[TASK OBJECTIVE]: Please report how many lines in the data below contain "replicate". Nothing besides the number should be written.

[LISTED ENTRIES]:

-- ==== Sys2Proof/Laws/Slots.lean ====
section
/-!
SUPPORT. Bits and bytes go over into each other; the run of an attempt's slots in closed form (R60, R75, R76); the wired
AND of what devices drive (R54); how a device stands, and what it drives then (R65, R69).
-/

namespace Sys2Proof.Machine

/-! ## Bits and bytes (R60, R169) -/

@[simp] theorem length_bitsOfByte (b : Byte) : (bitsOfByte b).length = 8 := rfl

@[simp] theorem bitsOf_nil : bitsOf [] = [] := rfl

@[simp] theorem bitsOf_cons (b : Byte) (bs : List Byte) : bitsOf (b :: bs) = bitsOfByte b ++ bitsOf bs := rfl

@[simp] theorem length_bitsOf (bs : List Byte) : (bitsOf bs).length = 8 * bs.length := by
  induction bs with
  | nil => rfl
  | cons b bs ih => simp [ih]; omega

set_option maxRecDepth 20000 in
/-- Each of the 256 bytes is the byte of its bits. -/
theorem byteOf_bitsOfByte_fin : ∀ i : Fin 256, byteOf (bitsOfByte (BitVec.ofFin i)) = BitVec.ofFin i := by decide

/-- A byte is the byte of its bits. -/
@[simp] theorem byteOf_bitsOfByte (b : Byte) : byteOf (bitsOfByte b) = b := byteOf_bitsOfByte_fin b.toFin

@[simp] theorem bytesOfBits_cons (k : Nat) (b : Byte) (bits : List Bool) :
    bytesOfBits (k + 1) (bitsOfByte b ++ bits) = b :: bytesOfBits k bits := by
  have e : (bitsOfByte b).length ≤ 8 := Nat.le_refl 8
  simp [bytesOfBits, List.take_append, List.drop_append, List.take_of_length_le e, List.drop_of_length_le e]

/-- The bytes of bytes' bits are those bytes, whatever bits follow. -/
theorem bytesOfBits_bitsOf (bs : List Byte) (extra : List Bool) : bytesOfBits bs.length (bitsOf bs ++ extra) = bs := by
  induction bs with
  | nil => rfl
  | cons b bs ih => simp [List.append_assoc, ih]

/-- R169: the whole bytes of bytes' bits and of fewer than eight more. -/
theorem wholeBytes_bitsOf (bs : List Byte) (extra : List Bool) (h : extra.length < 8) :
    wholeBytes (bitsOf bs ++ extra) = bs := by
  have : (bitsOf bs ++ extra).length / 8 = bs.length := by simp; omega
  rw [wholeBytes, this, bytesOfBits_bitsOf]

/-! ## The wired AND (R54) -/

@[simp] theorem wireHigh_lowIf {α : Type} (f : α → Bool) (l : List α) :
    wireHigh (l.map fun x => lowIf !(f x)) = l.all f := by
  simp only [wireHigh, List.all_map]
  congr 1
  funext x
  cases h : f x <;> simp [lowIf, h]

@[simp] theorem ackRead_eq (ds : List Device) : ackRead ds = !ds.isEmpty := by
  cases ds <;> simp [ackRead, wireHigh]

/-! ## The run of an attempt -/

@[simp] theorem after_ran (x : LineSlot) (r : SlotRun) : (r.after x).ran = x :: r.ran := rfl
@[simp] theorem after_nak (x : LineSlot) (r : SlotRun) : (r.after x).nak = r.nak := rfl
@[simp] theorem after_heard (x : LineSlot) (r : SlotRun) : (r.after x).heard = r.heard := rfl

/-- A run with slots before it. -/
def SlotRun.afterAll (xs : List LineSlot) (r : SlotRun) : SlotRun := { r with ran := xs ++ r.ran }

@[simp] theorem afterAll_afterAll (xs ys : List LineSlot) (r : SlotRun) :
    (r.afterAll ys).afterAll xs = r.afterAll (xs ++ ys) := by simp [SlotRun.afterAll]

/-- R75: the bytes the part reads; one that nobody drives reads FFh (log 9). -/
def bytesHeard : Nat → List Byte → List Byte
  | 0, _ => []
  | k + 1, bytes => bytes.headD 0xFF :: bytesHeard k bytes.tail

@[simp] theorem length_bytesHeard (k : Nat) (bytes : List Byte) : (bytesHeard k bytes).length = k := by
  induction k generalizing bytes with
  | zero => rfl
  | succ k ih => simp [bytesHeard, ih]

theorem bytesHeard_self (bytes : List Byte) : bytesHeard bytes.length bytes = bytes := by
  induction bytes with
  | nil => rfl
  | cons b bs ih => simp [bytesHeard, ih]

/-- The part's own bits run whatever the line gives. -/
theorem runSlots_partBits (p : EnginePhase) (own : List Bool) (xs : List LineSlot) (acks bits : List Bool) :
    runSlots (own.map (fun x => ⟨p, .partBit x⟩) ++ xs) acks bits =
      (runSlots xs acks bits).afterAll (own.map fun x => ⟨p, .partBit x⟩) := by
  induction own with
  | nil => rfl
  | cons b bs ih => simp [runSlots, ih, SlotRun.afterAll, SlotRun.after]

/-- R60: a byte sent is run whole; its missing acknowledge goes to the stop slot. -/
theorem runSlots_sentByte (p : EnginePhase) (i : Nat) (b : Byte) (xs : List LineSlot) (acks bits : List Bool) :
    runSlots (sentByte p i b ++ xs) acks bits =
      if acks.headD false then (runSlots xs acks.tail bits).afterAll (sentByte p i b)
      else { ran := sentByte p i b ++ [stopSlot], nak := some i, heard := [] } := by
  rw [sentByte, List.append_assoc, runSlots_partBits]
  cases h : acks.headD false <;> simp [runSlots, -List.headD_eq_head?_getD, h, SlotRun.afterAll, SlotRun.after]

/-- R68, R71, R72: the devices' bytes are read as they come. -/
theorem runSlots_heardBytes (p : EnginePhase) (k : Nat) (acks : List Bool) (bytes : List Byte) :
    runSlots (heardBytes p k) acks (bitsOf bytes) =
      { ran := heardBytes p k ++ [stopSlot], nak := none, heard := bitsOf (bytesHeard k bytes) } := by
  induction k generalizing bytes with
  | zero => rfl
  | succ k ih =>
    cases bytes with
    | nil =>
      have e := ih []
      simp only [bitsOf_nil] at e
      simp [heardBytes, runSlots, List.replicate, bytesHeard, e, SlotRun.after, bitsOfByte]
    | cons b bs =>
      simp [heardBytes, runSlots, List.replicate, bytesHeard, ih, SlotRun.after, bitsOfByte]

/-- R60: bytes sent, every one acknowledged. -/
theorem runSlots_acked (p : EnginePhase) (bs : List Byte) (i : Nat) (xs : List LineSlot) (acks bits : List Bool)
    (h : ∀ j < bs.length, acks.getD j false = true) :
    runSlots (sentBytes p i bs ++ xs) acks bits =
      (runSlots xs (acks.drop bs.length) bits).afterAll (sentBytes p i bs) := by
  induction bs generalizing i acks with
  | nil => simp [sentBytes, SlotRun.afterAll]
  | cons b bs ih =>
    have first := h 0 (by simp)
    rw [sentBytes, List.append_assoc, runSlots_sentByte]
    cases acks with
    | nil => simp at first
    | cons a as =>
      have : a = true := by simpa using first
      subst this
      rw [List.headD_cons, if_pos rfl, List.tail_cons, ih]
      · simp
      · intro j hj
        simpa using h (j + 1) (by simpa using hj)

/-- R60: bytes sent, the acknowledge of the byte at k missing. -/
theorem runSlots_nak (p : EnginePhase) (bs : List Byte) (i k : Nat) (xs : List LineSlot) (acks bits : List Bool)
    (hk : k < bs.length) (h : ∀ j < k, acks.getD j false = true) (missing : acks.getD k false = false) :
    runSlots (sentBytes p i bs ++ xs) acks bits =
      { ran := (sentBytes p i bs).take (9 * (k + 1)) ++ [stopSlot], nak := some (i + k), heard := [] } := by
  induction bs generalizing i k acks with
  | nil => simp at hk
  | cons b bs ih =>
    have nine : (sentByte p i b).length = 9 := rfl
    rw [sentBytes, List.append_assoc, runSlots_sentByte]
    cases k with
    | zero =>
      have none : acks.headD false = false := by cases acks <;> simp_all
      simp [-List.headD_eq_head?_getD, none, ← nine]
    | succ k =>
      have first := h 0 (by simp)
      cases acks with
      | nil => simp at first
      | cons a as =>
        have : a = true := by simpa using first
        subst this
        rw [List.headD_cons, if_pos rfl, List.tail_cons,
          ih (i + 1) k as (by simpa using hk) (fun j hj => by simpa using h (j + 1) (by omega)) (by simpa using missing)]
        have e : 9 * (k + 1 + 1) - 9 = 9 * (k + 1) := by omega
        simp only [SlotRun.afterAll, List.take_append, nine, e,
          List.take_of_length_le (show (sentByte p i b).length ≤ 9 * (k + 1 + 1) by omega), List.append_assoc]
        congr 2
        omega

/-- The slots before the stop slot, header and bytes sent written as one. -/
theorem body_sent (r : LineRequest) :
    r.body = ⟨.start, .start⟩ :: (sentByte .header 1 r.header ++ (sentBytes .callOut 2 r.out ++ heardBytes r.inPhase r.expected)) :=
  rfl

theorem length_sentBytes (p : EnginePhase) (i : Nat) (bs : List Byte) : (sentBytes p i bs).length = 9 * bs.length := by
  induction bs generalizing i with
  | nil => rfl
  | cons b bs ih =>
    have nine : (sentByte p i b).length = 9 := rfl
    simp [sentBytes, ih, nine]; omega

theorem length_heardBytes (p : EnginePhase) (k : Nat) : (heardBytes p k).length = 9 * k := by
  induction k with
  | zero => rfl
  | succ k ih => simp [heardBytes, ih]; omega

/-- R76: a start slot and nine slots for each byte. -/
theorem length_body (r : LineRequest) : r.body.length = 1 + 9 * r.bytes := by
  have nine : (sentByte .header 1 r.header).length = 9 := rfl
  simp [LineRequest.body, LineRequest.bytes, length_sentBytes, length_heardBytes, nine]
  omega

/-- R59, R60, R75: with every acknowledge given, every slot of the call runs and every byte is read. -/
theorem run_acked (r : LineRequest) (acks : List Bool) (bytes : List Byte)
    (h : ∀ i < 1 + r.out.length, acks.getD i false = true) :
    r.run acks bytes =
      { ran := r.slots, nak := none, heard := bitsOf (bytesHeard r.expected bytes) } := by
  have first := h 0 (by omega)
  cases acks with
  | nil => simp at first
  | cons a as =>
    have : a = true := by simpa using first
    subst this
    have rest : ∀ j < r.out.length, as.getD j false = true := fun j hj => by simpa using h (j + 1) (by omega)
    show (runSlots _ (true :: as) (bitsOf bytes)).after _ = _
    rw [runSlots_sentByte, List.headD_cons, if_pos rfl, List.tail_cons, runSlots_acked _ _ _ _ _ _ rest,
      runSlots_heardBytes]
    simp [SlotRun.afterAll, SlotRun.after, LineRequest.slots, LineRequest.body]

/-- R60, R75: with the acknowledge of the byte at k missing, the stop slot follows it. -/
theorem run_nak (r : LineRequest) (k : Nat) (acks : List Bool) (bytes : List Byte) (hk : k ≤ r.out.length)
    (h : ∀ i < k, acks.getD i false = true) (missing : acks.getD k false = false) :
    r.run acks bytes =
      { ran := r.body.take (1 + 9 * (k + 1)) ++ [stopSlot], nak := some (k + 1), heard := [] } := by
  have nine : (sentByte .header 1 r.header).length = 9 := rfl
  show (runSlots _ acks (bitsOf bytes)).after _ = _
  rw [runSlots_sentByte]
  cases k with
  | zero =>
    have none : acks.headD false = false := by cases acks <;> simp_all
    have e : 1 + 9 * (0 + 1) = (sentByte .header 1 r.header).length + 1 := by rw [nine]
    simp only [none, e, LineRequest.body, List.take_succ_cons, List.take_left]
    rfl
  | succ k =>
    have first := h 0 (by omega)
    cases acks with
    | nil => simp at first
    | cons a as =>
      have : a = true := by simpa using first
      subst this
      rw [List.headD_cons, if_pos rfl, List.tail_cons,
        runSlots_nak _ _ 2 k _ as _ (by omega) (fun j hj => by simpa using h (j + 1) (by omega)) (by simpa using missing)]
      have e : 1 + 9 * (k + 1 + 1) = (9 + 9 * (k + 1)) + 1 := by omega
      have f : 9 * (k + 1) ≤ (sentBytes .callOut 2 r.out).length := by rw [length_sentBytes]; omega
      simp [SlotRun.afterAll, SlotRun.after, LineRequest.body, e, List.take_append, nine, List.take_of_length_le,
        List.take_append_of_le_length f, List.take_succ_cons, Nat.add_comm 2 k]

/-- R75, R76: the result of an attempt whose every acknowledge is given. -/
theorem result_acked (r : LineRequest) (acks : List Bool) (bytes : List Byte)
    (h : ∀ i < 1 + r.out.length, acks.getD i false = true) :
    r.result acks bytes =
      { outcome := if checkGood (bytesHeard r.expected bytes) then .done else .badCheck
        failedByte := none
        bytesRead := r.handedBytes (bytesHeard r.expected bytes)
        bitTimes := 2 + 9 * r.bytes } := by
  have := wholeBytes_bitsOf (bytesHeard r.expected bytes) [] (by simp)
  rw [List.append_nil] at this
  simp [LineRequest.result, run_acked r acks bytes h, LineRequest.judge, this, LineRequest.slots, length_body]
  omega

/-- R60, R75, R76: the result of an attempt with an acknowledge missing. -/
theorem result_nak (r : LineRequest) (k : Nat) (acks : List Bool) (bytes : List Byte) (hk : k ≤ r.out.length)
    (h : ∀ i < k, acks.getD i false = true) (missing : acks.getD k false = false) :
    r.result acks bytes =
      { outcome := .noAck, failedByte := some (k + 1), bytesRead := none, bitTimes := 2 + 9 * (k + 1) } := by
  have long : 1 + 9 * (k + 1) ≤ r.body.length := by rw [length_body, LineRequest.bytes]; omega
  simp [LineRequest.result, run_nak r k acks bytes hk h missing, LineRequest.judge, List.length_take,
    Nat.min_eq_left long]
  omega

/-! ## How a device stands (R65, R69) -/

/-- R58, R65: in the header of a transaction every device that sees the line may stretch. -/
@[simp] theorem standing_header (d : Device) (r : LineRequest) (heard : List Bool) : d.standing r 0 heard = .header := rfl

/-- R60, R64: the header's acknowledge is driven low by the devices that acknowledge it, and by no other. -/
theorem lda_header (d : Device) (r : LineRequest) (heard : List Bool) :
    d.lda r 0 heard (.deviceAck 1) = lowIf (d.acksHeader r) := by
  simp [Device.lda, Device.setsLow, Device.acksAll, Standing.mayAnswer]

/-- R57, R65: a device out of the transaction, idle or complete drives nothing on LDA. -/
theorem lda_released {d : Device} {r : LineRequest} {k : Nat} {heard : List Bool}
    (h : (d.standing r k heard).mayAnswer = false) (use : SlotUse) : d.lda r k heard use = .released := by
  simp [Device.lda, h, lowIf]

/-- R69: a device that has lost the arbitration is out of the transaction. -/
theorem standing_lost {d : Device} {r : LineRequest} {k : Nat} {heard : List Bool} (hk : k ≠ 0)
    (lost : d.arbitrates r heard = false) : d.standing r k heard = .out := by
  simp [Device.standing, hk, lost]

/-- R64, R65: a device that does not acknowledge the header is out of the transaction from there on. -/
theorem standing_unaddressed {d : Device} {r : LineRequest} {k : Nat} {heard : List Bool} (hk : k ≠ 0)
    (silent : d.acksHeader r = false) : d.standing r k heard = .out := by
  simp [Device.standing, hk, silent]

/-! ## Starts and stops on the wires -/

/-- R57: no start and no stop is made while LCK reads LOW. -/
theorem condition_of_clock_low {a b : Levels} (h : a.lck = false ∨ b.lck = false) : a.condition b = none := by
  rcases h with h | h <;> simp [Levels.condition, h]

/-- R57: no start and no stop is made while LDA keeps its level. -/
theorem condition_of_data_kept {a b : Levels} (h : a.lda = b.lda) : a.condition b = none := by
  unfold Levels.condition
  rw [h]
  cases b.lda <;> simp

/-- Levels that make no condition at their first change are seen as from the second on. -/
theorem seeWires_quiet {r : LineRequest} {a b : Levels} {ls : List Levels} {xs : List Situated} (h : a.condition b = none) :
    seeWires r (a :: b :: ls) xs = seeWires r (b :: ls) xs := by rw [seeWires, h]

/-- Levels that make a condition at their first change show it to the devices first. -/
theorem seeWires_condition {r : LineRequest} {a b : Levels} {ls : List Levels} {xs : List Situated} {c : Condition}
    (h : a.condition b = some c) : seeWires r (a :: b :: ls) xs = seeWires r (b :: ls) (seeCondition r c xs) := by
  rw [seeWires, h]

end Sys2Proof.Machine
end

[COMPLETED EXERCISE]: 2